Requirement: In the data below, find every line with the word "cluster" and copy it.

Information shown:
Segment Open
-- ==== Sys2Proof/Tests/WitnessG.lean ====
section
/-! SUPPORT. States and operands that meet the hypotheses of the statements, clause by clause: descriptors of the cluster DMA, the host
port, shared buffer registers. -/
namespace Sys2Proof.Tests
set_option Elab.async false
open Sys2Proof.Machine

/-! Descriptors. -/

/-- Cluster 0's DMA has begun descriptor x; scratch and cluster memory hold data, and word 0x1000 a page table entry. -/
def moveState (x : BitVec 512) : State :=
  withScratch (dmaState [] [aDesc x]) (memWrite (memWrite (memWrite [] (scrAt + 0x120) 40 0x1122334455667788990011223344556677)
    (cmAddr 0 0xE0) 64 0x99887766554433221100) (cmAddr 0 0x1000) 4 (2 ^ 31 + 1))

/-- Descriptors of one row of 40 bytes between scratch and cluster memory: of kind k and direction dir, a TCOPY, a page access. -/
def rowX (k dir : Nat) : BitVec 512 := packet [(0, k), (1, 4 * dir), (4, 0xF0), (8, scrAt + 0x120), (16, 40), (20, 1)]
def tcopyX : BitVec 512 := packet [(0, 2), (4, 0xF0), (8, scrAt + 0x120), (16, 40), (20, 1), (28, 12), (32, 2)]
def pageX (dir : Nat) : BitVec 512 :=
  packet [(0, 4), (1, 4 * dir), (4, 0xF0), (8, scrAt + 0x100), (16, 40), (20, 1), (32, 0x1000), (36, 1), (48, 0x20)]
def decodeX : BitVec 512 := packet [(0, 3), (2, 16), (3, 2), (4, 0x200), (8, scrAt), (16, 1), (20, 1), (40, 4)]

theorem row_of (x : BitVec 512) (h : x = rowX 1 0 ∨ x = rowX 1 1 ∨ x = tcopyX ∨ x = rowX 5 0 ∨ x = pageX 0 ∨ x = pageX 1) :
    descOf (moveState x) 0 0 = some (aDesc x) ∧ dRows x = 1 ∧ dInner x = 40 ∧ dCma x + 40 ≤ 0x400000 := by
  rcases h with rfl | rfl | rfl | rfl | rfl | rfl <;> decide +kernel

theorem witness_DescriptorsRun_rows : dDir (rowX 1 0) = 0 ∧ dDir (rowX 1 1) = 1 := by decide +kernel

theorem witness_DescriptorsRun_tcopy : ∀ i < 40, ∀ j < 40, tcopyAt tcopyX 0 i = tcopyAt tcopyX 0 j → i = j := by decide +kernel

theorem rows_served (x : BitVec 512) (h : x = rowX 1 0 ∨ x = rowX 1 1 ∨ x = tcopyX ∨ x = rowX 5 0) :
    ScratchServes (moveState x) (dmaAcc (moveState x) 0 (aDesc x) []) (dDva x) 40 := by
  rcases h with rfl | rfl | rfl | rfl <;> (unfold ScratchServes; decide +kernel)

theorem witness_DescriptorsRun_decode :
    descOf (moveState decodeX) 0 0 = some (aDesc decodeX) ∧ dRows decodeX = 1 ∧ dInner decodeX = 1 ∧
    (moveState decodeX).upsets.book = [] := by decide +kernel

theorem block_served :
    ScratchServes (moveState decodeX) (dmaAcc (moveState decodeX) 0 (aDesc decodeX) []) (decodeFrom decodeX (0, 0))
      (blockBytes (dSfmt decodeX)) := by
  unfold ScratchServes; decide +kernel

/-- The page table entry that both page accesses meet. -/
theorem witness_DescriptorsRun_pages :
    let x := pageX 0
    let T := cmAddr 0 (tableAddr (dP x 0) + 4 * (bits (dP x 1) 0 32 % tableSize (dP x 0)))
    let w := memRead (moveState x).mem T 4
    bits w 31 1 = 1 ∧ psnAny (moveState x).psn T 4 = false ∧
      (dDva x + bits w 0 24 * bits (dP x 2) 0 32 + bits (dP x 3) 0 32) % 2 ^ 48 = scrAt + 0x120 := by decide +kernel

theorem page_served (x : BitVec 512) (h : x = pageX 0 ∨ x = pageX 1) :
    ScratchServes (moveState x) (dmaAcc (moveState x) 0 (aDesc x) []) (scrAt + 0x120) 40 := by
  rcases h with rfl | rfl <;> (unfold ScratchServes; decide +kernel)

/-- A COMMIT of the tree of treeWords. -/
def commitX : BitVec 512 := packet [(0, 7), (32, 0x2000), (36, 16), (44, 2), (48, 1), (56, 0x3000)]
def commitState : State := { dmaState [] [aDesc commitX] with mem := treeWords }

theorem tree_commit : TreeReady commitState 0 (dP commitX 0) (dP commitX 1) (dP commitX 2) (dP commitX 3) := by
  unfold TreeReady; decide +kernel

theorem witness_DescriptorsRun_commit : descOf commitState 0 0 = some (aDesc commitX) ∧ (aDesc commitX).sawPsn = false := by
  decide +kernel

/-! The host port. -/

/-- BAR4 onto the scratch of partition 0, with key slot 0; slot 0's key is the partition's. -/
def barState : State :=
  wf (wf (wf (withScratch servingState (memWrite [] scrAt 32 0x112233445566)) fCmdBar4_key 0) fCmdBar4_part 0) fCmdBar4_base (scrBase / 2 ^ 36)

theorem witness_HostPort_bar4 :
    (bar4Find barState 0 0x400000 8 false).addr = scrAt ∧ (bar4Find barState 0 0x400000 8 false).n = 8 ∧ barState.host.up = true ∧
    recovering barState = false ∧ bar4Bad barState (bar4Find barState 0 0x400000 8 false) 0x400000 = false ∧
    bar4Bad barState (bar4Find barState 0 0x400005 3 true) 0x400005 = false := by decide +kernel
Segment Closed
Reply to the exercise:
/-! SUPPORT. States and operands that meet the hypotheses of the statements, clause by clause: descriptors of the cluster DMA, the host
/-- Cluster 0's DMA has begun descriptor x; scratch and cluster memory hold data, and word 0x1000 a page table entry. -/
/-- Descriptors of one row of 40 bytes between scratch and cluster memory: of kind k and direction dir, a TCOPY, a page access. -/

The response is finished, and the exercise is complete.